File Input and Output with Arrays

NumPy is able to save and load data to and from disk either in text or binary format.

Storing Arrays on Disk in Binary Format

np.save and np.load are the two workhorse functions for efficiently saving and loading array data on disk. Arrays are saved by default in an uncompressed raw binary format with file extension .npy.

arr = np.arange(10)  
np.save('some_array', arr)

np.load('some_array.npy')  
#Output:array([0, 1, 2, 3, 4, 5, 6, 7, 8, 9])

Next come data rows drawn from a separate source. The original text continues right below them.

-- ==== Sys2Proof/Machine/Step.lean ====
section
/-!
DEFINITION. One step of the machine, and where the host puts an operation for the next step to run.
-/

namespace Sys2Proof.Machine

/-- One step: the next input's effect on the block (Machine/Cycle.lean). -/
def step (s : State) : Host.Outcome State Fault Refusal := takeNext s

/-- The operation whose bits are `w` (in a container of `nbits` bits) put where the next step runs it: log entry 14. -/
def State.withFetchWord (s : State) (nbits w : Nat) : State := s.presentContainer nbits w

end Sys2Proof.Machine
end

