-- ==== Sys2Proof/Certificates/Slice0/Obligations.lean ====
section
/-!
DEFINITION. The statements for the provers. Each docstring says which rule of spec/ it formalises.
-/

open Sys2Proof Sys2Proof.Machine

/-! ### Encodings -/

/-- R51: the operation each value of `op` names; the other two fields are handed on whole (R52, R53). -/
def Obligations.OpcodeTableDecodes : Prop :=
  ∀ (ch : BitVec 8) (data : Word32),
    decodeCmd (0#4 ++ ch ++ data) = .init ch.toInt data ∧
    decodeCmd (1#4 ++ ch ++ data) = .read ch.toInt data ∧
    decodeCmd (2#4 ++ ch ++ data) = .write ch.toInt data ∧
    decodeCmd (3#4 ++ ch ++ data) = .setacc ch.toInt data ∧
    decodeCmd (4#4 ++ ch ++ data) = .rsvd4 ch.toInt data ∧
    decodeCmd (5#4 ++ ch ++ data) = .rsvd5 ch.toInt data ∧
    decodeCmd (6#4 ++ ch ++ data) = .rsvd6 ch.toInt data ∧
    decodeCmd (7#4 ++ ch ++ data) = .rsvd7 ch.toInt data ∧
    decodeCmd (8#4 ++ ch ++ data) = .rsvd8 ch.toInt data ∧
    decodeCmd (9#4 ++ ch ++ data) = .rsvd9 ch.toInt data ∧
    decodeCmd (10#4 ++ ch ++ data) = .rsvd10 ch.toInt data ∧
    decodeCmd (11#4 ++ ch ++ data) = .rsvd11 ch.toInt data ∧
    decodeCmd (12#4 ++ ch ++ data) = .rsvd12 ch.toInt data ∧
    decodeCmd (13#4 ++ ch ++ data) = .rsvd13 ch.toInt data ∧
    decodeCmd (14#4 ++ ch ++ data) = .rsvd14 ch.toInt data ∧
    decodeCmd (15#4 ++ ch ++ data) = .rsvd15 ch.toInt data

/-- R52: `ch` is the signed value of `cmd_word[39:32]`, in `-128 .. 127`; it reaches a record exactly when
`cmd_word[39:35]` is zero, and then the record of that number; INIT ignores it. -/
def Obligations.ChannelFieldIsSigned : Prop :=
  (∀ w : BitVec 44, cmdCh w = (w.extractLsb' 32 8).toInt ∧ -128 ≤ cmdCh w ∧ cmdCh w ≤ 127 ∧
    ((0 ≤ cmdCh w ∧ cmdCh w < 8) ↔ w.extractLsb' 35 5 = 0#5) ∧
    ((chanOf (cmdCh w)).isSome = true ↔ w.extractLsb' 35 5 = 0#5) ∧
    (∀ c : Fin 8, chanOf (cmdCh w) = some c → cmdCh w = (c.val : Int))) ∧
  (∀ (ch ch' : Int) (data data' : Word32) (s : State), exec (.init ch data) s = exec (.init ch' data') s)

/-- 30_encoding.md R50 to R60: every well-formed operation is what its encoding decodes to. -/
def Obligations.DecodeOfEncode : Prop :=
  ∀ i : Instr, i.wellFormed = true → decode (encode i) = i

/-- 30_encoding.md R50 to R60: every command word, every `IRQOP` value and every key is the encoding of what it
decodes to, and that operation is well-formed: no bit is lost. -/
def Obligations.EncodeOfDecode : Prop :=
  ∀ e : Encoded, (decode e).wellFormed = true ∧ encode (decode e) = e

/-- Words the spec writes out (30_encoding.md R62, 95_test_vectors.md S2, V3, V8) decode to the operations they
stand for. -/
def Obligations.WrittenWordsDecode : Prop :=
  decodeCmd 0x00000000000#44 = .init 0 0#32 ∧
  decodeCmd 0x10300000000#44 = .read 3 0#32 ∧
  decodeCmd 0x1FF00000000#44 = .read (-1) 0#32 ∧
  decodeCmd 0x200000001F4#44 = .write 0 500#32 ∧
  decodeCmd 0x3F840000000#44 = .setacc (-8) 0x40000000#32 ∧
  decodeCmd 0x9031234ABCD#44 = .rsvd9 3 0x1234ABCD#32 ∧
  decodeIrqOp 0x7FF7F#20 = .irq 7#4 0xFF7F#16 ∧
  decodeKey 0b1101#4 = .tk13

/-! ### Reset and INIT -/

/-- R26: after hardware reset and after every INIT every record is fresh at the time sampled. -/
def Obligations.ResetAndInitRecords : Prop :=
  (∀ (s : State) (t : Word32) (rest : List Input), ∃ u, step { s with env := .reset t :: rest } = .next u ∧
    ∀ c : Fin 8, u.chan[c] = { tickDelta := 0#32, history := 0b0000#4, lastReadTime := t, position := 0#32,
                               accel := 0x3F800000#32 }) ∧
  (∀ (s : State) (ch : Int) (data : Word32), ∃ u, exec (.init ch data) s = .next u ∧
    ∀ c : Fin 8, u.chan[c] = { tickDelta := 0#32, history := 0b0000#4, lastReadTime := s.nowMs, position := 0#32,
                               accel := 0x3F800000#32 })

/-- R27: the control state after hardware reset (whatever was in progress), and after an INIT in `D_IDLE`. -/
def Obligations.ResetAndInitControl : Prop :=
  (∀ (s : State) (t : Word32) (rest : List Input), ∃ u, step { s with env := .reset t :: rest } = .next u ∧
    u.lineArmed = false ∧ u.gie = true ∧ u.irqPending = false ∧ u.dphase = .idle ∧ u.intNQ = false ∧
    u.env = rest) ∧
  (∀ (s : State) (ch : Int) (data : Word32), s.dphase = .idle → ∃ u, exec (.init ch data) s = .next u ∧
    u.lineArmed = true ∧ u.gie = true ∧ u.irqPending = false ∧ u.dphase = .idle ∧ u.intNQ = s.intNQ)

/-- R120: INIT, with its frame: what it leaves as it was. -/
def Obligations.InitInitializesEverything : Prop :=
  ∀ (s : State) (ch : Int) (data : Word32), ∃ t, exec (.init ch data) s = .next t ∧
    (∀ c : Fin 8, t.chan[c] = { tickDelta := 0#32, history := 0#4, lastReadTime := s.nowMs, position := 0#32,
                                accel := 0x3F800000#32 }) ∧
    t.irqPending = false ∧ t.lineArmed = true ∧ t.gie = true ∧ t.rsp = some 0#32 ∧
    t.dphase = s.dphase ∧ t.trigPin = s.trigPin ∧ t.snap = s.snap ∧ t.intNQ = s.intNQ ∧
    SameInputs s t ∧ t.freeCount = s.freeCount

/-! ### Host commands -/

/-- R123: WRITE, valid and invalid channel, with its frame. -/
def Obligations.WriteOverwritesPosition : Prop :=
  (∀ (s : State) (c : Fin 8) (v : Word32), ∃ t, exec (.write (c.val : Int) v) s = .next t ∧
    t.chan[c] = { s.chan[c] with position := v } ∧ SameRecordsBut c s t ∧ t.rsp = some 0#32 ∧
    SameControl s t ∧ SameInputs s t ∧ t.freeCount = s.freeCount) ∧
  (∀ (s : State) (ch : Int) (v : Word32), ch < 0 ∨ 8 ≤ ch →
    exec (.write ch v) s = .next { s with rsp := some 0#32 })

/-- R125: SETACC, valid and invalid channel, with its frame. -/
def Obligations.SetaccOverwritesFactor : Prop :=
  (∀ (s : State) (c : Fin 8) (f : Word32), ∃ t, exec (.setacc (c.val : Int) f) s = .next t ∧
    t.chan[c] = { s.chan[c] with accel := f } ∧ SameRecordsBut c s t ∧ t.rsp = some 0#32 ∧
    SameControl s t ∧ SameInputs s t ∧ t.freeCount = s.freeCount) ∧
  (∀ (s : State) (ch : Int) (f : Word32), ch < 0 ∨ 8 ≤ ch →
    exec (.setacc ch f) s = .next { s with rsp := some 0#32 })

/-- R127: a reserved opcode is accepted, changes no state and responds 0. -/
def Obligations.ReservedOpcodesChangeNothing : Prop :=
  ∀ (s : State) (ch : Int) (data : Word32) (i : Instr),
    i ∈ [.rsvd4 ch data, .rsvd5 ch data, .rsvd6 ch data, .rsvd7 ch data, .rsvd8 ch data, .rsvd9 ch data,
         .rsvd10 ch data, .rsvd11 ch data, .rsvd12 ch data, .rsvd13 ch data, .rsvd14 ch data, .rsvd15 ch data] →
    exec i s = .next { s with rsp := some 0#32 }

/-- R34, R151: a READ, WRITE or SETACC whose index is outside `0 .. 7` changes no state and responds 0. -/
def Obligations.InvalidChannelChangesNothing : Prop :=
  ∀ (s : State) (ch : Int) (data : Word32), ch < 0 ∨ 8 ≤ ch →
    ∀ i ∈ [Instr.read ch data, Instr.write ch data, Instr.setacc ch data],
      exec i s = .next { s with rsp := some 0#32 }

If you save multiple arrays in a zip archive using np.savez and passing the arrays as keyword arguments. When loading an .npz file, you get back a dict-like object which loads the individual arrays lazily:

np.savez('array_archive.npz', a = arr, b = arr)  
arch = np.load('array_archive.npz')  
arch['b']  
#Output:array([0, 1, 2, 3, 4, 5, 6, 7, 8, 9])
Saving and Loading Text Files

Use np.loadtxt to read data in txt formate file, which you can appoint specific delimiter to extract data from large text.

arr = np.loadtxt('array_ex.txt', delimiter=',')  
arr  
#Output:
#array([[ 0.580052,  0.18673 ,  1.040717,  1.134411],
#       [ 0.194163, -0.636917, -0.938659,  0.124094],
#       [-0.12641 ,  0.268607, -0.695724,  0.047428],
#       [-1.484413,  0.004176, -0.744203,  0.005487],
#       [ 2.302869,  0.200131,  1.670238, -1.88109 ],
#       [-0.19323 ,  1.047233,  0.482803,  0.960334]])

np.savetxt performs the inverse operation: writing an array to a delimited text file. genfromtxt is similar to loadtxt but is geared for structured arrays and missing data handling.